● RECORDS FOR THIS TASK:
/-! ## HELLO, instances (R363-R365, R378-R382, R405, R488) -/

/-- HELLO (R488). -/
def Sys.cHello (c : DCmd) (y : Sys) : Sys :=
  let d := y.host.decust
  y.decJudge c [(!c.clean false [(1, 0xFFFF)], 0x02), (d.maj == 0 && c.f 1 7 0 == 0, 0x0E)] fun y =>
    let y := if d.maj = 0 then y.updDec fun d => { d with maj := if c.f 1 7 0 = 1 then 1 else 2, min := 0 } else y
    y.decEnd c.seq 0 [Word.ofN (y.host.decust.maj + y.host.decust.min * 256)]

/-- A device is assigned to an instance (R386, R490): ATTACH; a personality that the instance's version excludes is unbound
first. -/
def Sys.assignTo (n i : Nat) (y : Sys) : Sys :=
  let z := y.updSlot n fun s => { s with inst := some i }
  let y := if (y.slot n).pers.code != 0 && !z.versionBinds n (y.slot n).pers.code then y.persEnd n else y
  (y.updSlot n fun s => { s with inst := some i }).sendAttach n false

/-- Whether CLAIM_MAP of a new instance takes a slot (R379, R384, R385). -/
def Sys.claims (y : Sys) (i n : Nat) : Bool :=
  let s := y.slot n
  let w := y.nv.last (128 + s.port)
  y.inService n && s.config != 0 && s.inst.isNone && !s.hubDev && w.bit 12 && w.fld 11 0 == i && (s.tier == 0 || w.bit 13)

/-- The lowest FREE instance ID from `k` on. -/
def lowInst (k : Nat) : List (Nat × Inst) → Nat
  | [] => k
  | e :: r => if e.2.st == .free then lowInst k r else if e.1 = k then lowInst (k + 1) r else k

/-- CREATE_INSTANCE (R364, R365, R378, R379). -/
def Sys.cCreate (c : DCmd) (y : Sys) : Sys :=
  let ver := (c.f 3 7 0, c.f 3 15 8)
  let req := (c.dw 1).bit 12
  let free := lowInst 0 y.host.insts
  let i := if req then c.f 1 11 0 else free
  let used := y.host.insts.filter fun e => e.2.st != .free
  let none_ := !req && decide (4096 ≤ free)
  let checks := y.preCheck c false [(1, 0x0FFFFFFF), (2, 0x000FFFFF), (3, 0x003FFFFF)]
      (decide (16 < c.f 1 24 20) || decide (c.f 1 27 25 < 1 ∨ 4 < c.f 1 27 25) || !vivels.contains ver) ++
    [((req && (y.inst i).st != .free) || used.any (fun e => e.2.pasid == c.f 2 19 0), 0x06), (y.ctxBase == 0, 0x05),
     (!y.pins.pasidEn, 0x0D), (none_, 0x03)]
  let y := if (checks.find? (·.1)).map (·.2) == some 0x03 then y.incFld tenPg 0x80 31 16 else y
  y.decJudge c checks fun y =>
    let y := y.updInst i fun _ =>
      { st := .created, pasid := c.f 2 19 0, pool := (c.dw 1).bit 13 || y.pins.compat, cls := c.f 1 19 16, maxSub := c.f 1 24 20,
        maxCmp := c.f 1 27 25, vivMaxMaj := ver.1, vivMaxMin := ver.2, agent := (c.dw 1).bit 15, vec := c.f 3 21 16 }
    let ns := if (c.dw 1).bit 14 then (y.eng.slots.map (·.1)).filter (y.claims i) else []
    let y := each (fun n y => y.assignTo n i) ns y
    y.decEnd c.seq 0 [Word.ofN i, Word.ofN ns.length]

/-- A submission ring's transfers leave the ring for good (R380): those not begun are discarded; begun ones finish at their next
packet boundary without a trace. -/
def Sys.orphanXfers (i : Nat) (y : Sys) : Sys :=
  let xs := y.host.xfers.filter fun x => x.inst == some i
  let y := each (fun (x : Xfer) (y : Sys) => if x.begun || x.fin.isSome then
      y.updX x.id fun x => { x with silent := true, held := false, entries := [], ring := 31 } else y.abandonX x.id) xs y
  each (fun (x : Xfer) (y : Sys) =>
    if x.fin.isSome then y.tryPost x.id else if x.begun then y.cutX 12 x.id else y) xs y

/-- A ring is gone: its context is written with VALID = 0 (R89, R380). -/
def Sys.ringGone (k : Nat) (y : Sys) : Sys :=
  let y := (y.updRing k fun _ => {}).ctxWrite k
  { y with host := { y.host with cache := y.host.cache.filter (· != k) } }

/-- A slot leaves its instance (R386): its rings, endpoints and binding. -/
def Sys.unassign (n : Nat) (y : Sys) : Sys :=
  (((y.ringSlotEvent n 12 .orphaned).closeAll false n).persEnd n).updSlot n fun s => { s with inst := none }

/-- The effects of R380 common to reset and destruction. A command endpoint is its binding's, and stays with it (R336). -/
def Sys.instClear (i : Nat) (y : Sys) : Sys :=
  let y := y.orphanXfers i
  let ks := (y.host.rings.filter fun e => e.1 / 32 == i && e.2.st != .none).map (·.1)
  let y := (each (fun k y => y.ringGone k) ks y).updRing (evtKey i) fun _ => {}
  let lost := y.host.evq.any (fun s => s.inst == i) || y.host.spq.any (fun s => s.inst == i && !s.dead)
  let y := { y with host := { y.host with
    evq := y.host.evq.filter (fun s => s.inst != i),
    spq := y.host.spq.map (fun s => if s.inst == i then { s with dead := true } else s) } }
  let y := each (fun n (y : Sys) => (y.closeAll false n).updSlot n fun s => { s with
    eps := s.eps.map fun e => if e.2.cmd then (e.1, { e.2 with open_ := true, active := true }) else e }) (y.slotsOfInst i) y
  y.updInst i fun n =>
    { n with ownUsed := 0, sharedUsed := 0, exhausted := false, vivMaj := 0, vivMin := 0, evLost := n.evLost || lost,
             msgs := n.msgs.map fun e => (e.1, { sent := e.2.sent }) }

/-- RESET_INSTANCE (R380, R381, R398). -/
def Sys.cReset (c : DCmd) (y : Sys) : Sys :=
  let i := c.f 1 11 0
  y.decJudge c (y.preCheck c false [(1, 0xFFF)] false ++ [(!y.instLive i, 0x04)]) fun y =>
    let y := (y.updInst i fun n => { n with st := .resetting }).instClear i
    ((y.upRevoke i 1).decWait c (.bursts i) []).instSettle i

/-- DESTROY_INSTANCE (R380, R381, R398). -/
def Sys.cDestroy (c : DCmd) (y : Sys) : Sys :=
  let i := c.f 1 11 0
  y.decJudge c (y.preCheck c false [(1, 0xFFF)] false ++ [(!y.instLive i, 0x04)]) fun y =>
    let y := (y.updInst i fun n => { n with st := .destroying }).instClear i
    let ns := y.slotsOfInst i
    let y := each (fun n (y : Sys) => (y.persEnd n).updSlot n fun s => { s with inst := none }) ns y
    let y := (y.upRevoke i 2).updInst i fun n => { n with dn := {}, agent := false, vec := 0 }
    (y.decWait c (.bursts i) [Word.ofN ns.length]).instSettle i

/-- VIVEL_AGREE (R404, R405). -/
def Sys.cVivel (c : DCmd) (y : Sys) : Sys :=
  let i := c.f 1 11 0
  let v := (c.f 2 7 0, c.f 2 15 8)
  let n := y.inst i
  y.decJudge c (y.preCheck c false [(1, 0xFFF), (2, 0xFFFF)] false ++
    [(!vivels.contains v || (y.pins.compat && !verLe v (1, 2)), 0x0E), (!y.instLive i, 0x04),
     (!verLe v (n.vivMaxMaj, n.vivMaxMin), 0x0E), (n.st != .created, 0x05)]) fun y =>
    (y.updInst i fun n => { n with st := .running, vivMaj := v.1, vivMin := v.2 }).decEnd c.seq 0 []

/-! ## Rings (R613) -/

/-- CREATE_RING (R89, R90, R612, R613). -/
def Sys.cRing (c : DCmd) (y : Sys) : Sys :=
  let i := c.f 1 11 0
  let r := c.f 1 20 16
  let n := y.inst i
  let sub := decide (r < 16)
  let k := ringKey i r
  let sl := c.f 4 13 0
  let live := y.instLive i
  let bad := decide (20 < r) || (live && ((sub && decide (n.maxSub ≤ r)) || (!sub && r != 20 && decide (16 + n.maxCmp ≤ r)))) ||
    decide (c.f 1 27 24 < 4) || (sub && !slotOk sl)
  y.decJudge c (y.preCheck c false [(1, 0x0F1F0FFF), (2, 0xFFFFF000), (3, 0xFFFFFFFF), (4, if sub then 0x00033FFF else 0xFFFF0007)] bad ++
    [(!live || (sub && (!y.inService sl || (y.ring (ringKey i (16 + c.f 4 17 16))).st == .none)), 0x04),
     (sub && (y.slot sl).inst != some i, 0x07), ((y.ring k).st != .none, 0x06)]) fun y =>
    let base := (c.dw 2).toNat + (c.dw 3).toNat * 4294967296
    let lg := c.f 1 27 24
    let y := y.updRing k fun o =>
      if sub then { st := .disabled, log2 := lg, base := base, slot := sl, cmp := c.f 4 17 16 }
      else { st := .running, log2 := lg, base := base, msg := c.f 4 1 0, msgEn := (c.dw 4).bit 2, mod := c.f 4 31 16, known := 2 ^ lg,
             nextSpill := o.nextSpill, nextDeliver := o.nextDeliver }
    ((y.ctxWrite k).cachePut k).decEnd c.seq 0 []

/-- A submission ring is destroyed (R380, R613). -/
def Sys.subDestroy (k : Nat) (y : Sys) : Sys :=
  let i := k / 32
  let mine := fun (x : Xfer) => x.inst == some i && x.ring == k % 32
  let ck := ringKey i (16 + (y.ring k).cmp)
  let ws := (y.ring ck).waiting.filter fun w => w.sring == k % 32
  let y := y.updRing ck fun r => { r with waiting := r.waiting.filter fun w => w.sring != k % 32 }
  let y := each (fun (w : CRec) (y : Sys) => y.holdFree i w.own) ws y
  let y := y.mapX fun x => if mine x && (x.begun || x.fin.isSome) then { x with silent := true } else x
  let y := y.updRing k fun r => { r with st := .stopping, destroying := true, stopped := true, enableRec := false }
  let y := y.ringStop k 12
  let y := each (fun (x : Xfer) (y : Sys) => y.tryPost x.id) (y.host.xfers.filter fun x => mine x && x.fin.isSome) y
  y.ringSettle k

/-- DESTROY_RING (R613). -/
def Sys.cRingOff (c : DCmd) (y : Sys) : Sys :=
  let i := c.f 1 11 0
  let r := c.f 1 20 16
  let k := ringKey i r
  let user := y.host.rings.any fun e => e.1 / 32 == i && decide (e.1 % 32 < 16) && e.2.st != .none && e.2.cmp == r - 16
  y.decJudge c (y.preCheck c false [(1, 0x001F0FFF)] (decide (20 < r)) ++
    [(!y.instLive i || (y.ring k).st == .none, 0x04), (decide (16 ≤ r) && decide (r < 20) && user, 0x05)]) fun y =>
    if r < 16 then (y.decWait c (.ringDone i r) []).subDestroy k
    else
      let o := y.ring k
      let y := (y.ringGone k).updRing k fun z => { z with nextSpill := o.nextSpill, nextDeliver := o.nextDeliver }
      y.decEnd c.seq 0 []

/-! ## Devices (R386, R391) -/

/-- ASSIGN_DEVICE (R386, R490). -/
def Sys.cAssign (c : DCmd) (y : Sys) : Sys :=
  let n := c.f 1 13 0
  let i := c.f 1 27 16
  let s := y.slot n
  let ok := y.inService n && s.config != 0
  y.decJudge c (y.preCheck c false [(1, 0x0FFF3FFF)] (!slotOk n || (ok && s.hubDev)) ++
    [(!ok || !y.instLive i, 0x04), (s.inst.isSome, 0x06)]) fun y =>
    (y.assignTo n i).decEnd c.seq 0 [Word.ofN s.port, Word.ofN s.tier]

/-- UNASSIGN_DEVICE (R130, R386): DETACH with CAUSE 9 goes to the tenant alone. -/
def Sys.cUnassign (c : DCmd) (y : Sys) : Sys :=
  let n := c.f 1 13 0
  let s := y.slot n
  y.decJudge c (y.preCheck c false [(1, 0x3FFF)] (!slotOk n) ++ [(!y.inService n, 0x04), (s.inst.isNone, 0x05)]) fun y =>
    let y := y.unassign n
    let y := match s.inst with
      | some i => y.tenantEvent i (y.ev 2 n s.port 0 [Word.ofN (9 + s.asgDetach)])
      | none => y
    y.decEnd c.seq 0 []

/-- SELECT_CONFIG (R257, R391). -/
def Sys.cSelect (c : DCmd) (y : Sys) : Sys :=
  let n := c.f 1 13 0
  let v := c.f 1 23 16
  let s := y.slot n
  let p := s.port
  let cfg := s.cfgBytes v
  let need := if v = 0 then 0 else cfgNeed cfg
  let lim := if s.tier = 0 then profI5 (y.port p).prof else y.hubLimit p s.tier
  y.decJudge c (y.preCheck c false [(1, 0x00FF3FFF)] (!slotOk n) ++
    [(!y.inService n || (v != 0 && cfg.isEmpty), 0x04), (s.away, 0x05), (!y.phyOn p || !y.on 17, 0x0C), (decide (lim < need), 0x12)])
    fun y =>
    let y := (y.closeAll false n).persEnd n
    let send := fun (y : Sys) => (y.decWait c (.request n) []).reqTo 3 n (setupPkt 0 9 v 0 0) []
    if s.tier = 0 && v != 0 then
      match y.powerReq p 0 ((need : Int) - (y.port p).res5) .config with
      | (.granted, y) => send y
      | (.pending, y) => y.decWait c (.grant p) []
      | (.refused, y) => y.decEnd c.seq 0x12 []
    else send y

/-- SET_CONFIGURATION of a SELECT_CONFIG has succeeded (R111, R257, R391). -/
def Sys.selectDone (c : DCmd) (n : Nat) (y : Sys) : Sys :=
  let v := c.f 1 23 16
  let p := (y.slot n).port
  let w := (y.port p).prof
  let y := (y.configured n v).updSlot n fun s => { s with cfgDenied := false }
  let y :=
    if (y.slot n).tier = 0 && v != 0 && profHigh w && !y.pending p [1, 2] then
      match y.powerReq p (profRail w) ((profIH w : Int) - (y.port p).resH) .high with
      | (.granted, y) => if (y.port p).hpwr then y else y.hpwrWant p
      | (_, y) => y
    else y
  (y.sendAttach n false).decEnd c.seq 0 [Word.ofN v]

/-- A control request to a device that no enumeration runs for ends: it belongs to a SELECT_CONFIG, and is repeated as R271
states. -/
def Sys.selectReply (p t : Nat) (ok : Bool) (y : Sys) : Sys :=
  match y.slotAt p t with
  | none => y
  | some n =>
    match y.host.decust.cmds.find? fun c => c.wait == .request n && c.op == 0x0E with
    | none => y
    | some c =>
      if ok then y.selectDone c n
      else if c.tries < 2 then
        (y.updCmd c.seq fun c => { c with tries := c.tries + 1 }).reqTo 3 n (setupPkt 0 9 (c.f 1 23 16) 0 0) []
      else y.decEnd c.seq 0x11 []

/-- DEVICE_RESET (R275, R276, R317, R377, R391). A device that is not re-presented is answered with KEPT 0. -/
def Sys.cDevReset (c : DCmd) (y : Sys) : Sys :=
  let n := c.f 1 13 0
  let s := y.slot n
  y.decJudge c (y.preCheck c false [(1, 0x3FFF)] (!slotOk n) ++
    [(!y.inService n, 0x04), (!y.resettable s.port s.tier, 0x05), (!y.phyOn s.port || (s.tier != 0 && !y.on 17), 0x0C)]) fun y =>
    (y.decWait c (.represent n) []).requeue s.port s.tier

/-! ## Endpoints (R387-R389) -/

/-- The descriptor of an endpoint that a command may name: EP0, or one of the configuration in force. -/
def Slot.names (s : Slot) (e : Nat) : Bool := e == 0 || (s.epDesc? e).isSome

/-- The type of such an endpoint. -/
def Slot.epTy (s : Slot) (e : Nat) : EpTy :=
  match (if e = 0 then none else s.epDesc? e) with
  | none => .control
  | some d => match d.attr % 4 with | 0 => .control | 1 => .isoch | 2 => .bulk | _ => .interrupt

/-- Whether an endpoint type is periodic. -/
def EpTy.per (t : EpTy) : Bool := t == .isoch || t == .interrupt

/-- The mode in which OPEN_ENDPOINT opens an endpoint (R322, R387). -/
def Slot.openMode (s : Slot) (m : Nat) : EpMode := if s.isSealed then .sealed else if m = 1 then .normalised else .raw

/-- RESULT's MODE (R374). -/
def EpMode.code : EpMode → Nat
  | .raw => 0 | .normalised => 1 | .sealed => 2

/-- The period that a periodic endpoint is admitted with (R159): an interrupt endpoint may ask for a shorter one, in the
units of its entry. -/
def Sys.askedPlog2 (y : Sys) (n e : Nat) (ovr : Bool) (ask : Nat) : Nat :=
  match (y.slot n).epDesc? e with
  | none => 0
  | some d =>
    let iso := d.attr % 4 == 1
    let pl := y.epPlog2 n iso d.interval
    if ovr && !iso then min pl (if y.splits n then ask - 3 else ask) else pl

● TASK STATEMENT:
Everything from the first line of the data through the line containing "(y.updSlot n fun" should be echoed exactly. Add nothing.

● RESPONSE:
/-! ## HELLO, instances (R363-R365, R378-R382, R405, R488) -/

/-- HELLO (R488). -/
def Sys.cHello (c : DCmd) (y : Sys) : Sys :=
  let d := y.host.decust
  y.decJudge c [(!c.clean false [(1, 0xFFFF)], 0x02), (d.maj == 0 && c.f 1 7 0 == 0, 0x0E)] fun y =>
    let y := if d.maj = 0 then y.updDec fun d => { d with maj := if c.f 1 7 0 = 1 then 1 else 2, min := 0 } else y
    y.decEnd c.seq 0 [Word.ofN (y.host.decust.maj + y.host.decust.min * 256)]

/-- A device is assigned to an instance (R386, R490): ATTACH; a personality that the instance's version excludes is unbound
first. -/
def Sys.assignTo (n i : Nat) (y : Sys) : Sys :=
  let z := y.updSlot n fun s => { s with inst := some i }
  let y := if (y.slot n).pers.code != 0 && !z.versionBinds n (y.slot n).pers.code then y.persEnd n else y
  (y.updSlot n fun s => { s with inst := some i }).sendAttach n false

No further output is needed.